What to do :: Return the data below exactly, but only from the line containing "-- ==== Sys2Proof/Laws/Decode.lean" through the line containing "start + len", with both of those lines included.

Stored data ::
+--

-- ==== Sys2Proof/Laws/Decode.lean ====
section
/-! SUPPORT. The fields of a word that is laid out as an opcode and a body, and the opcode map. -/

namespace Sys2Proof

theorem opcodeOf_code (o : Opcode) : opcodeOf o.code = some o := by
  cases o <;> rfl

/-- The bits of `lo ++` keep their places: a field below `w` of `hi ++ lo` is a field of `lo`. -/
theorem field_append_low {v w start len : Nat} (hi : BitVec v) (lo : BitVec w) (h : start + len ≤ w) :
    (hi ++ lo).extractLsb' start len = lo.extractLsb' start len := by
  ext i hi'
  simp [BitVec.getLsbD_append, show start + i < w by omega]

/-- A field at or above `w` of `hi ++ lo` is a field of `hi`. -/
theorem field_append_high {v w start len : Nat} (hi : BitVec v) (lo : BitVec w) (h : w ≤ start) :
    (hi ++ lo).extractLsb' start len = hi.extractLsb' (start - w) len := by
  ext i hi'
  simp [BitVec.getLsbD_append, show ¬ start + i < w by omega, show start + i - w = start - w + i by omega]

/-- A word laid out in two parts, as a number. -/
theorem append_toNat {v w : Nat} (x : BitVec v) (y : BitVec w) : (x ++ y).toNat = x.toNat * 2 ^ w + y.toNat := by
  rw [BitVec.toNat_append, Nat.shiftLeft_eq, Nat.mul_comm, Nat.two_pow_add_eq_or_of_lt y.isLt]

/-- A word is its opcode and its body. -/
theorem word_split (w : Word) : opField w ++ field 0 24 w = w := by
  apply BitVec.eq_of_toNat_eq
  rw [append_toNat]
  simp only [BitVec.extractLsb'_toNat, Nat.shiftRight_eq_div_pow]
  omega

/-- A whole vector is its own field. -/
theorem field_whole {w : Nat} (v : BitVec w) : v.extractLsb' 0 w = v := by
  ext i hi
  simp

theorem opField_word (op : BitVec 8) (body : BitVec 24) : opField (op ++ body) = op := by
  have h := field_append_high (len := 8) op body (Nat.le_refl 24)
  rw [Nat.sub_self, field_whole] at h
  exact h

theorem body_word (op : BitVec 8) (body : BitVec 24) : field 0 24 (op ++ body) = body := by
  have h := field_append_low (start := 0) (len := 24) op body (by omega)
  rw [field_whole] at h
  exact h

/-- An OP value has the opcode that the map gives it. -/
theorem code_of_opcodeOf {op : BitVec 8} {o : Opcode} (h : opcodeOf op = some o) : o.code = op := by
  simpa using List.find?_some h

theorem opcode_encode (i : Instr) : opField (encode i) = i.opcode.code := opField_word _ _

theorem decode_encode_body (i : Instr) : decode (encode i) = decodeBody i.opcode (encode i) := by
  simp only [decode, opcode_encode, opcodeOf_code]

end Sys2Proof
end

+--

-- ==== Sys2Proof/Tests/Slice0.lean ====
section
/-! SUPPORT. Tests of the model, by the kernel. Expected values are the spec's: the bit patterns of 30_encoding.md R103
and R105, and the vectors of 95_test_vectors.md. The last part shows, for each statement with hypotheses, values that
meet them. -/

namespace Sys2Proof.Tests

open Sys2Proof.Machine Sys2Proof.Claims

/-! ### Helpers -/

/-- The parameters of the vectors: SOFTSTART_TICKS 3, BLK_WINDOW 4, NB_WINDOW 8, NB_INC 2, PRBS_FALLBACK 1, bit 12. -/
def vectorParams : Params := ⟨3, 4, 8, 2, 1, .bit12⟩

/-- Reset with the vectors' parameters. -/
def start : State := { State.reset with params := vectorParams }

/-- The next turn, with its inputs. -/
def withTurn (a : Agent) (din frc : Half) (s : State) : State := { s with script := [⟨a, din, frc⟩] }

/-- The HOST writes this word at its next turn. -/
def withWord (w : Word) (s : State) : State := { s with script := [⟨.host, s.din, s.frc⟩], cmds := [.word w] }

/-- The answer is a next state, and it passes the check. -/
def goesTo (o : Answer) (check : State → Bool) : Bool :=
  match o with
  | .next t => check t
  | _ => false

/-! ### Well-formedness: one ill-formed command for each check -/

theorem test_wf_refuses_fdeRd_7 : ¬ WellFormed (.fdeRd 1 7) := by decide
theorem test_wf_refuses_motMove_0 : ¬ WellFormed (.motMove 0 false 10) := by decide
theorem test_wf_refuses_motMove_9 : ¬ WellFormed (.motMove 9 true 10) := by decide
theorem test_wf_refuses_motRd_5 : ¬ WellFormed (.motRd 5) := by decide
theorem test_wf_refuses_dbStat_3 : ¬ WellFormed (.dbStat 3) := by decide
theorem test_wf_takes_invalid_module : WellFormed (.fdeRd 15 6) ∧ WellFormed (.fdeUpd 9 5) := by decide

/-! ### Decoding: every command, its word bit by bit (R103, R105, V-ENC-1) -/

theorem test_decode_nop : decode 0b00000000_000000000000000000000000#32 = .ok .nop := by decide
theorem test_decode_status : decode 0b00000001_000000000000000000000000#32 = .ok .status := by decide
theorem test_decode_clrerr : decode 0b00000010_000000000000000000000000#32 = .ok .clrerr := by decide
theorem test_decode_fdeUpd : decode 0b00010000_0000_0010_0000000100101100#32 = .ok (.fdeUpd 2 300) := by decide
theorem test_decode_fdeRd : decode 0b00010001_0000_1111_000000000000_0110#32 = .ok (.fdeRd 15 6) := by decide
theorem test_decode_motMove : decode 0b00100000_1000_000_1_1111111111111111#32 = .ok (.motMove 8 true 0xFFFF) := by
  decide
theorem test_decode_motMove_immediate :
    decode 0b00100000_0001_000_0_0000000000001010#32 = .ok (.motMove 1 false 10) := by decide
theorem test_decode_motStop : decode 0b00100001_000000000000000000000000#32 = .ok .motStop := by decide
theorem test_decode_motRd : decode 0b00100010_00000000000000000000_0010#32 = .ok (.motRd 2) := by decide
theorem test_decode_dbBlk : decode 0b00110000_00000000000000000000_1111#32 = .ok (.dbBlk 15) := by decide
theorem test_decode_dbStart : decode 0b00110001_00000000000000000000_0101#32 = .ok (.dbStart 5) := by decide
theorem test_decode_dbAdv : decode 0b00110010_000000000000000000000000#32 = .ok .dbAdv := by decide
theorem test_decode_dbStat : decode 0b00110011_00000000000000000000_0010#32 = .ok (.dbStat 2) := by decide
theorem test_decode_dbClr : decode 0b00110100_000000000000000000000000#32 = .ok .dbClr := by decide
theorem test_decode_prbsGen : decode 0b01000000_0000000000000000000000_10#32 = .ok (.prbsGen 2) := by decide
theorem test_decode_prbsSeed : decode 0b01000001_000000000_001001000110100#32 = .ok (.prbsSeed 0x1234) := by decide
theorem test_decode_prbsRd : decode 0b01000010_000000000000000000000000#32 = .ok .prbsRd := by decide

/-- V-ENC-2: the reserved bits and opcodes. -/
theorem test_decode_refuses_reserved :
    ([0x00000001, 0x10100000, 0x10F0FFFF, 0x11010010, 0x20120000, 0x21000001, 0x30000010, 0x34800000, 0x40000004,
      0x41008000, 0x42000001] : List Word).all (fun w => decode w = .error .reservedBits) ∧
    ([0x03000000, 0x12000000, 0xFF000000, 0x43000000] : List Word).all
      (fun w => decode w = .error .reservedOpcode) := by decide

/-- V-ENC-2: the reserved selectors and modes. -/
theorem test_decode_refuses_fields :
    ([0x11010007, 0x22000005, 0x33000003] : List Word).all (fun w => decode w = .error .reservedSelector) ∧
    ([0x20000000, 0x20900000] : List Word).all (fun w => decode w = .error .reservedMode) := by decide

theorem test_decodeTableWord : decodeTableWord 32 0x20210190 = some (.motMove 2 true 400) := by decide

+--

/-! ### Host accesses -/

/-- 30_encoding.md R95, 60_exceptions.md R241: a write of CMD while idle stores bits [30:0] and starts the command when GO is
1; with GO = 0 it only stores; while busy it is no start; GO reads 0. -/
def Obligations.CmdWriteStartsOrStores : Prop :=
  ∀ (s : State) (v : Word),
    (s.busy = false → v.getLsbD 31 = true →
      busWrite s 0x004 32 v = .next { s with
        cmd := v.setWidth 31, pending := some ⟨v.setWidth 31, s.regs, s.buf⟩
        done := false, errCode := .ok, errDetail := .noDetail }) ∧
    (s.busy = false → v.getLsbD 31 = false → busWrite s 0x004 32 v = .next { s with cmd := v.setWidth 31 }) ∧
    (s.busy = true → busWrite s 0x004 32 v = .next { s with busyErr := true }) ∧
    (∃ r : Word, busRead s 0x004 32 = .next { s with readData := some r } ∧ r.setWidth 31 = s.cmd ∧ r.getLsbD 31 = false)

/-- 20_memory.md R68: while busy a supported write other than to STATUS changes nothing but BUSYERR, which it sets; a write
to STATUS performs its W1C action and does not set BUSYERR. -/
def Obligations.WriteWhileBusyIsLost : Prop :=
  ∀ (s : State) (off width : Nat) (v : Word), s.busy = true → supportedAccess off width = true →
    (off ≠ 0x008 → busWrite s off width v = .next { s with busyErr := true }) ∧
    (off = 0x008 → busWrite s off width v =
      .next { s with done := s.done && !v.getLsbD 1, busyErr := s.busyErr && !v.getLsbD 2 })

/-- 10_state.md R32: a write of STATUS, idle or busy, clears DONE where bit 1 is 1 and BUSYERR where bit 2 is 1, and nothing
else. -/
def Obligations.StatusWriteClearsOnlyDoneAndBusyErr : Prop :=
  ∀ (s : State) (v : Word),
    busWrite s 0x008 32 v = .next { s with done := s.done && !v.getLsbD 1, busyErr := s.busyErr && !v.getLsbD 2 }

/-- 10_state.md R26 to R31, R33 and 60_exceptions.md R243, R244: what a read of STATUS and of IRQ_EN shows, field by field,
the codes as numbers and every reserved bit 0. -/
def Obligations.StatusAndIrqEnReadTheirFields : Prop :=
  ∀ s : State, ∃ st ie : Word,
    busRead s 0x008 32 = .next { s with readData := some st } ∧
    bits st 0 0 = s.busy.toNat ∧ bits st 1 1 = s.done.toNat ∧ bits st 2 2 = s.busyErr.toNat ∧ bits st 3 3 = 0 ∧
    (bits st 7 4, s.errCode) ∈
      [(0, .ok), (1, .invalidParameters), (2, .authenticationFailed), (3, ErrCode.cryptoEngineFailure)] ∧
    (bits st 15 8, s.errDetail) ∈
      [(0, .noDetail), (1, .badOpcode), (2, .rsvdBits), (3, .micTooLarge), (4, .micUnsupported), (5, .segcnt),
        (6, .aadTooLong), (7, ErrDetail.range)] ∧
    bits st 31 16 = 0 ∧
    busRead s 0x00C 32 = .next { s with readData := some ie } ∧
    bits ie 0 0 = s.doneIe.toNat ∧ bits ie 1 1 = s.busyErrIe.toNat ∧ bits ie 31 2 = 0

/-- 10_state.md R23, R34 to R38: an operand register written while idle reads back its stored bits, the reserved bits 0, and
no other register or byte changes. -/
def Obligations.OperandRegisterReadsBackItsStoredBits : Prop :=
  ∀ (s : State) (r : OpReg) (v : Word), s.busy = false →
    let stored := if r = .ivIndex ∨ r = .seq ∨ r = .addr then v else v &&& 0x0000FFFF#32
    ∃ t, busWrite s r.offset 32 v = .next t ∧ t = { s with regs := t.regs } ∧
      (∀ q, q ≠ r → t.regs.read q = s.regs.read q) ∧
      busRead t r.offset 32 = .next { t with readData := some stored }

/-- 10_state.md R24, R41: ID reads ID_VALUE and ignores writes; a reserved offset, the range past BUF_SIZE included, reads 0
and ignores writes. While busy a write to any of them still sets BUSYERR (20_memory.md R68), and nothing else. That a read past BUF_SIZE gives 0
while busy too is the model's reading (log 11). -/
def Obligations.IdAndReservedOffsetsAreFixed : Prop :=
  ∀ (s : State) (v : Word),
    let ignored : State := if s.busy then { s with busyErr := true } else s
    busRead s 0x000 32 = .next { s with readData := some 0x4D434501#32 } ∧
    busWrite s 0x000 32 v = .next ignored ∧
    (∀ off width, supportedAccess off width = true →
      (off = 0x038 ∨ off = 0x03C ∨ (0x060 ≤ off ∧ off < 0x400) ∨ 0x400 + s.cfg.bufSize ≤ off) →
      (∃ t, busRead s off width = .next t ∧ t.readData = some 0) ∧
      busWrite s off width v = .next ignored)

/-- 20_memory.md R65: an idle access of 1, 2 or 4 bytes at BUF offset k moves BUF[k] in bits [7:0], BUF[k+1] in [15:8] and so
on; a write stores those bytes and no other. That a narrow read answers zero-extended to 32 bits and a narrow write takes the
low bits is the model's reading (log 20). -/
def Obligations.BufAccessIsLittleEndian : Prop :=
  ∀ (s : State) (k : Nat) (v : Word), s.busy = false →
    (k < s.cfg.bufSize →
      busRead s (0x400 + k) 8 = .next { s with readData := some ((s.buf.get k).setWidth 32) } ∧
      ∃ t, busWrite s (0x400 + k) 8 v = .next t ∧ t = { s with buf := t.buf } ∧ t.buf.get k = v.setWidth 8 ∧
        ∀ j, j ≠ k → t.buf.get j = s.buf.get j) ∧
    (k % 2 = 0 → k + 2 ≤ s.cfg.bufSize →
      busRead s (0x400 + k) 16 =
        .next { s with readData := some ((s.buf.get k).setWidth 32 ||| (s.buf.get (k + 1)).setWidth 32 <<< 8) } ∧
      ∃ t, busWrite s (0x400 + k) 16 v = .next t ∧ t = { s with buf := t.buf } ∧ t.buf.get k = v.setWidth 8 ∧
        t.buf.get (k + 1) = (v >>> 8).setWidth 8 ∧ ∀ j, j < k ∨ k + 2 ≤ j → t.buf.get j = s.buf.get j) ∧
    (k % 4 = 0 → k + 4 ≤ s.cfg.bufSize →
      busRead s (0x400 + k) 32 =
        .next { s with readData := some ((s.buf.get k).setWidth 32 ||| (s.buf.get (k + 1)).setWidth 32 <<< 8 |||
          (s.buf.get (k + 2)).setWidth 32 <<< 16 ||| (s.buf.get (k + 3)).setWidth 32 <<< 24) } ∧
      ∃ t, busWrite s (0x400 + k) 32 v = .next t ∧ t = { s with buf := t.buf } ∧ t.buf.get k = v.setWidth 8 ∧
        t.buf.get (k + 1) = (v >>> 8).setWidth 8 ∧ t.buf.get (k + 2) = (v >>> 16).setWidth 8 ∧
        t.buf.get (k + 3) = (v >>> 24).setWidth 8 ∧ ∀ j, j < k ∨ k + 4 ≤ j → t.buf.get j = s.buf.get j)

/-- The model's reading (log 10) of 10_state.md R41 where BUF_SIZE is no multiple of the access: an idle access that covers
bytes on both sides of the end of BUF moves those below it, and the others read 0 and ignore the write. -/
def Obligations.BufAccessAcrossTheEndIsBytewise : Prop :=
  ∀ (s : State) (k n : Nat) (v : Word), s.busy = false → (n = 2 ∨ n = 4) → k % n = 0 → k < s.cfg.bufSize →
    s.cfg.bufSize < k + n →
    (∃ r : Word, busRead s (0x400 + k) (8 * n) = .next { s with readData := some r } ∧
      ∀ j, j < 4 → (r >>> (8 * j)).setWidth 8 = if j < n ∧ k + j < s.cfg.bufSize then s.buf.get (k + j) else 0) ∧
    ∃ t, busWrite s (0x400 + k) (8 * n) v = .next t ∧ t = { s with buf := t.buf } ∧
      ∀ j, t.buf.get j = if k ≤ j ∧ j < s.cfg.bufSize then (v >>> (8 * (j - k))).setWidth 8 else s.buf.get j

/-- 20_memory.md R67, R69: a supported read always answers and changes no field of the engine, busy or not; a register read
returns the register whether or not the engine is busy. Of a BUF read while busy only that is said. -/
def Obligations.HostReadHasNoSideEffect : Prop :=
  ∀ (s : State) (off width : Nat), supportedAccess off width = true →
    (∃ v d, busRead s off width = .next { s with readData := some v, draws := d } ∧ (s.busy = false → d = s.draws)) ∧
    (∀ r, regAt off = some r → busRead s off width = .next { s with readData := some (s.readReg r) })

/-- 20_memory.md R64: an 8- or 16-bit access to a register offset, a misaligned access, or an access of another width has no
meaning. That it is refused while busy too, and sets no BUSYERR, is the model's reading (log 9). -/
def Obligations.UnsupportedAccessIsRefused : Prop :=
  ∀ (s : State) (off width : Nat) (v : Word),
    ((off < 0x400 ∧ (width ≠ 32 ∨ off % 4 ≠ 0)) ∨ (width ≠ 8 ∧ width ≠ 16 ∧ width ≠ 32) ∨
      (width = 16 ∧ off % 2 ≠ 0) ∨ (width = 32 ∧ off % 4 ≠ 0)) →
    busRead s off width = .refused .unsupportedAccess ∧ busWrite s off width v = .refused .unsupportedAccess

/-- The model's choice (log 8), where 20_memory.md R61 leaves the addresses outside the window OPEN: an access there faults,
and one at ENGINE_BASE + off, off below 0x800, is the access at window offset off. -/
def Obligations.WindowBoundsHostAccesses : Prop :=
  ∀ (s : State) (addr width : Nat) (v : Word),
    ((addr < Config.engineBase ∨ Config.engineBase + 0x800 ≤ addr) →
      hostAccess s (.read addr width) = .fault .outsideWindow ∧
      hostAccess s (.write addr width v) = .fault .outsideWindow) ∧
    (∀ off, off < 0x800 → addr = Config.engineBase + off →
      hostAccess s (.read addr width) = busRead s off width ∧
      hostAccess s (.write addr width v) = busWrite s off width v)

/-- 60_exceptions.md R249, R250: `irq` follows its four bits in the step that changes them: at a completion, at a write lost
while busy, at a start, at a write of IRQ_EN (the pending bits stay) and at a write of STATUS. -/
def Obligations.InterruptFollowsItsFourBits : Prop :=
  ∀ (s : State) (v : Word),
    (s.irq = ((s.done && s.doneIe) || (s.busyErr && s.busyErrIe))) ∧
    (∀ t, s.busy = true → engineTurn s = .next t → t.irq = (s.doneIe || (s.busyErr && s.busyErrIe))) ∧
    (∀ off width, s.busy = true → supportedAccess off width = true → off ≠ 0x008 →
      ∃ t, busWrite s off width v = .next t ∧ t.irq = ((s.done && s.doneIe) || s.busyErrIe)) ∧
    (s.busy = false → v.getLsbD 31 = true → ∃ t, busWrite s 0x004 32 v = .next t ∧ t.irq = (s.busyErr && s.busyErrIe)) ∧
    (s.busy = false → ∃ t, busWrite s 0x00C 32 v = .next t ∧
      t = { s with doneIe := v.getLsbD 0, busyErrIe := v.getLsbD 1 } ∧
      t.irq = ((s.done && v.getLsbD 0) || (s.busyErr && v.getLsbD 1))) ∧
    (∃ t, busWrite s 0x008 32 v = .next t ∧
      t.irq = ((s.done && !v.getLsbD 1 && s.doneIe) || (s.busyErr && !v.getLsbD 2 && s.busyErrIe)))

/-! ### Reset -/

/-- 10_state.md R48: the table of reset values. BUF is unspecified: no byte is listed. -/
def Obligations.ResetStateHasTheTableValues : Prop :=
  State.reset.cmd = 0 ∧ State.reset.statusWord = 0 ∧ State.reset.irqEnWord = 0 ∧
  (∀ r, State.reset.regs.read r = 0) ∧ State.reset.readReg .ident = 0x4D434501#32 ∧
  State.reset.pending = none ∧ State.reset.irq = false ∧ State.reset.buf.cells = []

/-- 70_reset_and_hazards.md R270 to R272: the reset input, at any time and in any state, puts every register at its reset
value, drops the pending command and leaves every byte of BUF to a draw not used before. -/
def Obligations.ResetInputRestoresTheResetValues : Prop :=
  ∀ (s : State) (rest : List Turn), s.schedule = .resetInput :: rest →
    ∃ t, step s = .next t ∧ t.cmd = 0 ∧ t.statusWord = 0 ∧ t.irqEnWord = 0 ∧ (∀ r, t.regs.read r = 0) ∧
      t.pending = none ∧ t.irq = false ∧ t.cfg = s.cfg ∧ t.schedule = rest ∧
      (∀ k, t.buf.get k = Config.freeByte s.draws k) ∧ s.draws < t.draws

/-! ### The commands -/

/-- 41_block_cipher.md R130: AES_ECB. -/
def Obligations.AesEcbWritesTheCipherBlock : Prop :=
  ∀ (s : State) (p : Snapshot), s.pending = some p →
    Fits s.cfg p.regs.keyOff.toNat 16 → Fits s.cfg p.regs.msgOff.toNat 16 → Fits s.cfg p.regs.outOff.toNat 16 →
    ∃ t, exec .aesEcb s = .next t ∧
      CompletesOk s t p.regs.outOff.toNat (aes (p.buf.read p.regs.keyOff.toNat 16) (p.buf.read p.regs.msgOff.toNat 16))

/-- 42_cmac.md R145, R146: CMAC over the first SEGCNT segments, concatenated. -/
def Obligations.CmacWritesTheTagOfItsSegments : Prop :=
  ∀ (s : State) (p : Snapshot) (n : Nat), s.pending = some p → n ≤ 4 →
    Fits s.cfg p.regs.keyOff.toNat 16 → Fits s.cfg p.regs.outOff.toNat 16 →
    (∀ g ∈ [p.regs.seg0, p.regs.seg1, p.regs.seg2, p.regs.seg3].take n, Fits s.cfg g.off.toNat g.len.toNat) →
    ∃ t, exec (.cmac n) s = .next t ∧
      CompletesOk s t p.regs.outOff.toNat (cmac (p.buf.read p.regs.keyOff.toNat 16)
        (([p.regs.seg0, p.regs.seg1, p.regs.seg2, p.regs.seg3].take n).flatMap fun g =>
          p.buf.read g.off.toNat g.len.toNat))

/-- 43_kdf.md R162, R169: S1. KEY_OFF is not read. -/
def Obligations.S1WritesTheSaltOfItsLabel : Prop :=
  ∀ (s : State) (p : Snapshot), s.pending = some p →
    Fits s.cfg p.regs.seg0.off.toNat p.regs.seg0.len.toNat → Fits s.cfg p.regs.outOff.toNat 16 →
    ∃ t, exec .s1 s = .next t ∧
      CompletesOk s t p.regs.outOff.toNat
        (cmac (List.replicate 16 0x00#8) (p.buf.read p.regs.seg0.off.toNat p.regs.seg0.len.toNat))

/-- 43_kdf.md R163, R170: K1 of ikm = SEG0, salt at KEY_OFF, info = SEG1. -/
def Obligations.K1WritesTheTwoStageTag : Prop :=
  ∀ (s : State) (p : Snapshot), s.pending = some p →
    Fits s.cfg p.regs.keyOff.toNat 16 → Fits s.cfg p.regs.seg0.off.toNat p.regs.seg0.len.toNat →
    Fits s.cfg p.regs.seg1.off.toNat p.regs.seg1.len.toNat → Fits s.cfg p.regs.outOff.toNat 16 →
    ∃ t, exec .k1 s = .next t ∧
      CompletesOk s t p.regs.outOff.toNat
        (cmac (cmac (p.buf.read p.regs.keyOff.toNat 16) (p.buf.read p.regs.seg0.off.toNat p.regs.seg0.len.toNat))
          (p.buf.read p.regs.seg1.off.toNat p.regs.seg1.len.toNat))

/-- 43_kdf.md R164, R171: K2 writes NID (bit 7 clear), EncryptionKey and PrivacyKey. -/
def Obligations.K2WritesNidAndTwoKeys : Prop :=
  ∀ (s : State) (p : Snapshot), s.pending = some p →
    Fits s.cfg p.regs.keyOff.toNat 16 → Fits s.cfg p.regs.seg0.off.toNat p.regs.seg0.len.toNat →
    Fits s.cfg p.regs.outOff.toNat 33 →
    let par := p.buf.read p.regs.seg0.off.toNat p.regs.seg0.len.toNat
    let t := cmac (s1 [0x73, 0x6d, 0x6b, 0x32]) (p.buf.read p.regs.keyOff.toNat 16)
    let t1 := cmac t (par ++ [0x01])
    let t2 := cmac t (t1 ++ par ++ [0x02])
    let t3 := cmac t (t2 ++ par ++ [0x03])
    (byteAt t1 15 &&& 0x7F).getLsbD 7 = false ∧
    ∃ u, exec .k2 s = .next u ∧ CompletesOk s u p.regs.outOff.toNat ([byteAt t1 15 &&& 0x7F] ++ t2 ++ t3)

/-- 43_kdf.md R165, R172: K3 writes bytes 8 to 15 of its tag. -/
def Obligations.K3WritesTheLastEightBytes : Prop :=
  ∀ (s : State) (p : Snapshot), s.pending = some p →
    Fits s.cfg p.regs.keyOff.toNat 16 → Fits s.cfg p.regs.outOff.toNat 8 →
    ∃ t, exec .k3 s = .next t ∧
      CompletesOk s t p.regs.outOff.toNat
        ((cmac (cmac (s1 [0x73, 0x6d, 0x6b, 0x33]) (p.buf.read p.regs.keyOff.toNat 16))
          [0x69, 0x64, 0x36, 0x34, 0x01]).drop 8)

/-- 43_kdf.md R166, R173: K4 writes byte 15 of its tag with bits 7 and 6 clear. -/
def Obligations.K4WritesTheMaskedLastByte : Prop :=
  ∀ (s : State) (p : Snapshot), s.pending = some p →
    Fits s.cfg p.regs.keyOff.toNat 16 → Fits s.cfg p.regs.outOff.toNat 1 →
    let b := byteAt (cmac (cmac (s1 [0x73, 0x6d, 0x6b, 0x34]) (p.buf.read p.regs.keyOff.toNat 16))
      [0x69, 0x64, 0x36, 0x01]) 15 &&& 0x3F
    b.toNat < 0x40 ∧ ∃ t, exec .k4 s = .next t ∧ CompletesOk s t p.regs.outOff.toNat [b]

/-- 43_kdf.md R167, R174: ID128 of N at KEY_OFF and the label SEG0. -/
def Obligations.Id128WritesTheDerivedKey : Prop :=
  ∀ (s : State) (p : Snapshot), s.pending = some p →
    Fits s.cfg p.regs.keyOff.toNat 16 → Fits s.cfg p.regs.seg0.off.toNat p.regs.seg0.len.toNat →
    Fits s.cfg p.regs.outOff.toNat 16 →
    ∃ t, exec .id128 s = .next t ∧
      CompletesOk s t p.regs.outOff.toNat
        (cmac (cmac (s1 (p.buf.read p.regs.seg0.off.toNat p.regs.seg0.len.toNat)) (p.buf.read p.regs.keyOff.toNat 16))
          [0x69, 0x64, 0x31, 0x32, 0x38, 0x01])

+--

Task response ::
-- ==== Sys2Proof/Laws/Decode.lean ====
section
/-! SUPPORT. The fields of a word that is laid out as an opcode and a body, and the opcode map. -/

namespace Sys2Proof

theorem opcodeOf_code (o : Opcode) : opcodeOf o.code = some o := by
  cases o <;> rfl

/-- The bits of `lo ++` keep their places: a field below `w` of `hi ++ lo` is a field of `lo`. -/
theorem field_append_low {v w start len : Nat} (hi : BitVec v) (lo : BitVec w) (h : start + len ≤ w) :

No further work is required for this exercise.